Thursday, September 6, 2012

Use of Distinct and OrderBy in LINQ


Use of Distinct and OrderBy in LINQ


The requirement was something like: get the distinct values of (bla bla bla) sorted alphabetically. An example of the required query with Northwind would be the following one:
SELECT DISTINCT
        e.LastName
FROM    Orders o
LEFT JOIN [Employees] e
        ON e.[EmployeeID] = o.[EmployeeID]
ORDER BY e.LastName 
Fundamentally, we are using both a DISTINCT and an ORDER BY statement in SQL.
Now, if you create a NorthwindDataContext importing the Order and Employee tables, you can try to write a similar statement in LINQ to SQL. Unfortunately, the Distinct clause is not part of the query syntax and the most intuitive path could be the one of calling Distinct at the end of your statement, like in the following query:
var queryA =
    (from o in db.Orders
     orderby o.Employee.LastName
     select o.Employee.LastName)
     .Distinct();
However, the Distinct clause is removing the sort condition defined by the orderby keyword.

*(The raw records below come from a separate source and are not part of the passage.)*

-- ==== Sys2Proof/Machine/Removal.lean ====
section
/-! DEFINITION. Machine/Removal.lean: a keyway opens and is removed (spec/12 R493–R496, R516–R520, spec/15 R607). -/
namespace Sys2Proof.Machine
open Sys2Proof

/-! ### Opening -/

/-- The settings of a window that wait for its OPENING take effect (R494, R516). -/
def State.takeWindow (s : State) (n : Nat) : State :=
  let mine (k : OKey) : Bool := k.kw == n && k.obj.spec.index == 0x8000 && k.obj.spec.effect == .opening
  let s := (s.waiting.filter (fun x => mine x.1)).foldl (fun (s : State) x => s.putSetting x.1 x.2) s
  { s with waiting := s.waiting.filter (fun x => !mine x.1) }

/-- Bytes of the versions that a keyway's slots keep in its memory: digital copies, digital tiers and staged shards (R498). -/
def State.slotBytes (s : State) (n : Nat) : Nat :=
  sumNat ((s.versions.filter (fun v => (s.slot v.1).owner == n)).map (fun v =>
    heldBytes v.2.2.shards + (if v.2.1 == Which.pend && (s.slot v.1).phase == LoadPhase.drain then stageBytes v.2.2.shards else 0)))

/-- An OPENING's quotas fail (R496). -/
def State.quotaConflict (s : State) (n : Nat) : Bool :=
  (s.kwsNotOff.filter (fun m => m != n)).any (fun m =>
    overlap (s.coreRange n) (s.coreRange m) || overlap (s.latchRange n) (s.latchRange m)) ||
  decide (s.mem.free + mapGet s.mem.resv n 0 < s.setK .QUOTA_MEM_PAGES n)

/-- A keyway's counters and histograms are cleared; of KW0 only its histograms and class objects (R496, R519). -/
def State.clearCounters (s : State) (n : Nat) : State :=
  let cls (k : OKey) : Bool := k.obj == .CLASS_TOKENS || k.obj == .CLASS_TOKENS_LATE
  { s with cnt := s.cnt.filter (fun x => !(x.1.kw == n + 1 && (n != 0 || cls x.1)))
           srv := { s.srv with hists := s.srv.hists.filter (fun h => h.kw != n) } }

/-- The latches of a keyway's quota are set to COUNT 0; KW0's are its range less those of every other keyway that is not OFF (R495, R496). -/
def State.clearView (s : State) (n : Nat) : State :=
  if n != 0 then s.clearLatches (s.latchRange n) else
  let mine (p : Nat) : Bool := inRange (s.latchRange 0) p && !(s.kwsNotOff.any (fun m => inRange (s.latchRange m) p))
  { s with latch := { s.latch with counts := s.latch.counts.filter (fun c => !mine c.1) } }

/-- A keyway's OPENING begins (R496, R516, R518): its settings, the checks, the pages, its latches and counters. A confidential one closes JTAG. -/
def State.kwOpen (s : State) (n : Nat) : State :=
  let s := s.takeWindow n
  if n != 0 && s.quotaConflict n then (s.raise 0x4C01 n).funcFail (.keyway n) 0x4C01
  else
    let s := if n == 0 then s else { s with mem := { s.mem with resv := mapSet s.mem.resv n (s.setK .QUOTA_MEM_PAGES n) } }
    let conf := s.setK .KW_CONFIDENTIAL n != 0
    let s := (s.clearView n).clearCounters n
    let s := s.putKway n { passed := true, conf := conf }
    if conf then { s with ward := { s.ward with jtag := false } } else s

/-- A keyway's OPENING is over without success: its reservation is zeroed and freed. -/
def State.kwOpenFailed (s : State) (n : Nat) : State :=
  let s := s.putKway n {}
  if n == 0 then s
  else
    let keep := pagesOf (s.slotBytes n)
    { s with mem := { s.mem.zeroJob 0xFF (mapGet s.mem.resv n 0 - keep) with
        resv := if keep == 0 then mapDel s.mem.resv n else mapSet s.mem.resv n keep } }

/-- A keyway may enter ON (R496, R516): its checks passed, a boundary has come since, and a confidential one has its DMA key and its stream. -/
def State.kwReady (s : State) (n : Nat) : Bool :=
  let k := s.kway n
  k.passed && decide (s.funcBeats (.keyway n) ≥ 1) &&
    (!k.conf || ((match s.namedSlot .DMA_KEY_SLOT n with | some d => s.keyActive d n 0 | none => false) &&
      s.setK .IDE_STREAM n != 0xFF && s.streamUp (s.setK .IDE_STREAM n)))

/-! ### Removal -/

/-- Key slots of a keyway. -/
def State.kwKeys (s : State) (n : Nat) : List Nat := (s.ward.keys.filter (fun k => k.2.kw == n)).map Prod.fst

/-- A reset returns a function's registers to their reset values and stops its DMA, with every transfer that holds one (R493). -/
def State.resetFunction (s : State) (n : Nat) : State :=
  let s := s.putKway n { s.kway n with noDma := true }
  { s with slots := { s.slots with rings := mapDel s.slots.rings n }
           srv := { s.srv with subs := mapDel s.srv.subs n }
           latch := { s.latch with regs := mapDel s.latch.regs n }
           gdp := { s.gdp with boxes := mapDel s.gdp.boxes n } }

/-- Step 1 of Table 12.6; `st` is where the removal stands then. -/
def State.removalBegin (s : State) (n : Nat) (st : Removal) (reset : Bool) : State :=
  let s := s.putKway n { s.kway n with removal := st, b0 := s.notchClock, drained := false, keep := reset }
  (s.kwKeys n).foldl State.closeKey s

/-- A removal's CLOSING begins by a write, at a boundary (R519). -/
def State.kwClose (s : State) (n : Nat) : State := s.removalBegin n .start false

/-- A reset of a function (R493, R607): its removal begins at once, and one that has begun goes on. -/
def State.kwReset (s : State) (n : Nat) : State :=
  let s := s.resetFunction n
  match s.kwState n with
  | .off => s
  | .closing => s
  | _ => (s.funcTo (.keyway n) .closing).removalBegin n .flr true

/-- FLR. -/
def execFlr (t fn : Nat) (s : State) : Host.Outcome State Fault Refusal :=
  if fn < 64 then
    let s := s.at t
    .next (if s.fnHere fn then s.kwReset fn else s)
  else .fault .noSuchUnit

/-- A request that a keyway's removal ends (Table 12.6 step 2). -/
def State.removes (s : State) (n : Nat) (r : ReqS) : Bool := r.kw == n || (s.slot r.slot).owner == n

/-- Step 2 but for the ends themselves, which item 3 then writes: other sequences dropped, waiters DENIED, the prefix tree evicted. -/
def State.removalStep2 (s : State) (n : Nat) : State :=
  let s := s.endSoon 4 (s.removes n)
  let rings := (s.kv.seqs.filter (fun q => q.2.kw == n && q.2.ring && q.2.req == 0xFFFF)).map Prod.fst
  let s := rings.foldl State.dropSeq s
  let s := s.completeWaiters (fun w => w.by_.kw == n) .denied
  let s := s.evictAll n
  let s := { s with fab := { s.fab with replays := s.fab.replays.filter (fun r => r.kw != n) } }
  s.putKway n { s.kway n with removal := .drain, b0 := s.notchClock }

/-- A latch operation of a dropped flow ends at its source. -/
def State.flowGone (s : State) (f : Flow) : State :=
  match f.kind with
  | .latch who num op => s.remoteLost who num op
  | _ => s

/-- An inbound train is dropped: its sender is told, and its pages are freed (Table 12.7). -/
def State.dropTrain (s : State) (x : RxTrain) : State :=
  let s := s.replyTo { type := 0x10, src := x.src, flow := x.flow, keyway := x.kw } 0x13 6 (leBytes 4 0)
  s.memGive x.kw x.bytes

/-- The transfers of a keyway that still run are dropped (Table 12.6 step 3). -/
def State.dropTransfers (s : State) (n : Nat) : State :=
  let gone := s.fab.flows.filter (fun f => f.kw == n)
  let s := gone.foldl State.flowGone s
  let ins := s.fab.trains.filter (fun x => x.kw == n)
  let s := ins.foldl State.dropTrain s
  let rx := s.fab.rx.filter (fun r => r.kw == n)
  let s := { s with
    fab := { s.fab with
      flows := s.fab.flows.filter (fun f => f.kw != n)
      trains := s.fab.trains.filter (fun x => x.kw != n)
      shards := s.fab.shards.filter (fun x => !(rx.any (fun r => r.src == x.src && r.flow == x.flow)))
      rx := s.fab.rx.filter (fun r => r.kw != n) }
    kv := { s.kv with epochs := s.kv.epochs.filter (fun e => match e.2 with
      | .flow num => !(gone.any (fun f => f.num == num))
      | _ => true) } }
  { s with slots := { s.slots with rings := mapSet s.slots.rings n { s.ring n with puts := [] } } }

/-- KEY_DRAIN notches after B0 (R519): the transfers that still run are dropped. -/
def keyDrain (n : Nat) (s : State) : State :=
  let k := s.kway n
  if k.removal == .drain && !k.drained && s.drainPast k.b0 then (s.dropTransfers n).putKway n { k with drained := true } else s

/-- KEY_DRAIN_EXPIRY. -/
def execKeyDrainExpiry (t kw : Nat) (s : State) : Host.Outcome State Fault Refusal :=
  if kw < 64 then .next (keyDrain kw (s.at t)) else .fault .noSuchUnit

/-- A slot's function goes OFF with its versions. -/
def State.freeSlot (s : State) (n : Nat) : State :=
  let s := if (s.func (.slot n)).state == .off then s else s.funcTo (.slot n) .off
  if (s.slot n).state == .empty then s else s.wipeSlot n

/-- Pages that adapters of a keyway have filled, in bytes. -/
def State.adapterBytes (s : State) (n : Nat) : Nat := poolPage * (s.mem.adapters.filter (fun a => a.1 == n)).length

/-- Step 4, and what of step 5 waits for no epoch (Table 12.6): keys zeroised, owned versions freed unless a reset began the removal, the adapter
table cleared, latches at COUNT 0. -/
def State.removalStep4 (s : State) (n : Nat) : State :=
  let k := s.kway n
  let s := (s.kwKeys n).foldl State.zeroKey s
  let s := if k.keep then s else ((List.range 16).filter (fun i => (s.slot i).owner == n)).foldl State.freeSlot s
  let s := if n == 0 then s.memGive 0 (s.adapterBytes 0) else s
  let s := { s with
    cfg := s.cfg.filter (fun x => !(x.1.obj == Obj.ADAPTER_TABLE && x.1.kw == n))
    waiting := s.waiting.filter (fun x => !(x.1.obj == Obj.ADAPTER_TABLE && x.1.kw == n))
    kwMem := mapDel s.kwMem n
    mem := { s.mem with adapters := s.mem.adapters.filter (fun a => a.1 != n) } }
  (s.clearView n).putKway n { k with removal := .free }

/-- Step 5 (Table 12.6): once nothing of the keyway is retired and waiting, its whole reservation is zeroed, but for what kept slots hold. -/
def State.removalStep5 (s : State) (n : Nat) : State :=
  if s.kv.retired.any (fun w => w.kw == n) then s else
  let s := s.putKway n { s.kway n with removal := .zero }
  if n == 0 then s else
  let keep := if (s.kway n).keep then s.slotBytes n else 0
  let pages := mapGet s.mem.resv n 0
  { s with mem := { s.mem.zeroJob n (pages - pagesOf keep) with
      resv := if keep == 0 then mapDel s.mem.resv n else mapSet s.mem.resv n (pagesOf keep)
      used := if keep == 0 then mapDel s.mem.used n else mapSet s.mem.used n keep } }

/-- Step 6 (Table 12.6, R493): OFF, counters cleared; a latched enable, or after a reset an enable that reads 1, opens it then. -/
def State.removalEnd (s : State) (n : Nat) : State :=
  let f : Func := .keyway n
  let k := s.kway n
  let again := (s.func f).latched || (k.noDma && s.enabled f)
  let s := ((s.funcTo f .off).clearCounters n).putKway n { noDma := k.noDma }
  s.putFunc f { s.func f with latched := again }

/-- Step 5 has ended: nothing of the keyway is being zeroed. -/
def State.zeroed (s : State) (n : Nat) : Bool := !(s.mem.zeroing.any (fun z => z.1 == n))

/-- A removal's move at a boundary before item 3: B0 of a reset, or its end. -/
def State.removalPre (s : State) (n : Nat) : State :=
  let k := s.kway n
  match k.removal with
  | .flr => s.putKway n { k with removal := .start }
  | .zero => if s.zeroed n then s.removalEnd n else s
  | _ => s

/-- A removal's move at item 3 of a boundary. -/
def State.removalItem3 (s : State) (n : Nat) : State :=
  match (s.kway n).removal with
  | .start => s.removalStep2 n
  | .drain => if (s.kway n).drained then (s.removalStep4 n).removalStep5 n else s
  | .free => s.removalStep5 n
  | _ => s

/-- Keyways under removal. -/
def State.removals (s : State) : List Nat := (s.ward.kws.filter (fun k => k.2.removal != .none)).map Prod.fst

/-- A request's end at once, outside item 3. -/
def State.endNow (s : State) (i : Nat) : State :=
  if (s.req i).active then (s.endReq i 4).dropSeq i else s

/-- Everything a keyway still has is dropped and its keys destroyed at once (Table 12.7, FUNC_CLOSE_LIMIT and the life-cycle): what step 5 zeroes
is not reused before it is zeroed. -/
def State.removeAtOnce (s : State) (n : Nat) : State :=
  let idx := (s.srv.reqs.filter (fun x => s.removes n x.2)).map Prod.fst
  let s := if (s.kway n).removal == .zero || (s.kway n).removal == .free then s
           else (((idx.foldl State.endNow s).removalStep2 n).dropTransfers n).removalStep4 n
  let mine := s.kv.retired.filter (fun w => w.kw == n)
  let s := { s with kv := { s.kv with retired := s.kv.retired.filter (fun w => w.kw != n) } }
  let s := mine.foldl State.freeWaste s
  let s := if (s.kway n).removal == .zero then s else s.removalStep5 n
  s

/-- FUNC_CLOSE_LIMIT of a keyway (Table 3.13, Table 12.7): forced OFF, with the removal's end. -/
def State.kwForce (s : State) (n : Nat) : State :=
  let f : Func := .keyway n
  let s := s.removeAtOnce n
  let k := s.kway n
  let again := (s.func f).latched || (k.noDma && s.enabled f)
  let s := ((s.funcForce f).clearCounters n).putKway n { noDma := k.noDma }
  s.putFunc f { s.func f with latched := again }

/-- A zeroing job has ended and its pages return to the pool (R502): the oldest of the keyway's, or of the device's (0xFF). -/
def firstJob (owner : Nat) : List (Nat × Nat) → List (Nat × Nat)
  | [] => []
  | z :: r => if z.1 == owner then r else z :: firstJob owner r

/-- ZEROING_DONE. -/
def execZeroingDone (t kw : Nat) (s : State) : Host.Outcome State Fault Refusal :=
  if kw < 64 ∨ kw = 255 then
    let s := s.at t
    .next { s with mem := { s.mem with zeroing := firstJob kw s.mem.zeroing } }
  else .fault .noSuchUnit

/-- In SEEKING no boundary comes: a removal goes on as its own steps end (R105, R634). -/
def State.removalSeek (s : State) (n : Nat) : State :=
  if s.beat.mode != .seeking then s else
  match (s.kway n).removal with
  | .none => s
  | .flr => s.removalStep2 n
  | .zero => if s.zeroed n then s.removalEnd n else s
  | _ => s.removalItem3 n

end Sys2Proof.Machine
end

In fact, the SQL statement sent to the database is the following one:
SELECT DISTINCT
        [t1].[LastName]
FROM    [dbo].[Orders] AS [t0]
LEFT OUTER JOIN [dbo].[Employees] AS [t1]
        ON [t1].[EmployeeID] = [t0].[EmployeeID]
This behavior might appear strange. The problem is that the Distinct operator does not grant that it will maintain the original order of values. Applied to LINQ to SQL, this mean that a sort constraint can be ignored in the case of a query like queryA.
The solution is pretty sample: put the OrderBy operator after the Distinct one, like in the following queryB definition:
var queryB = 
    (from o in db.Orders
     select o.Employee.LastName)
    .Distinct().OrderBy( n => n );
This will result in the following SQL statement sent to Northwind:
SELECT  [t2].[LastName]
FROM    ( SELECT DISTINCT
                    [t1].[LastName]
          FROM      [dbo].[Orders] AS [t0]
          LEFT OUTER JOIN [dbo].[Employees] AS [t1]
                    ON [t1].[EmployeeID] = [t0].[EmployeeID]
        ) AS [t2]
ORDER BY [t2].[LastName]

The lesson is: in a SQL query, the position of an operator is not relevant until operators belong to the same SELECT/FROM statement. In LINQ, this is not true and the conversion to SQL could remove LINQ operators when their operation might be ignored by other operators in the same LINQ query.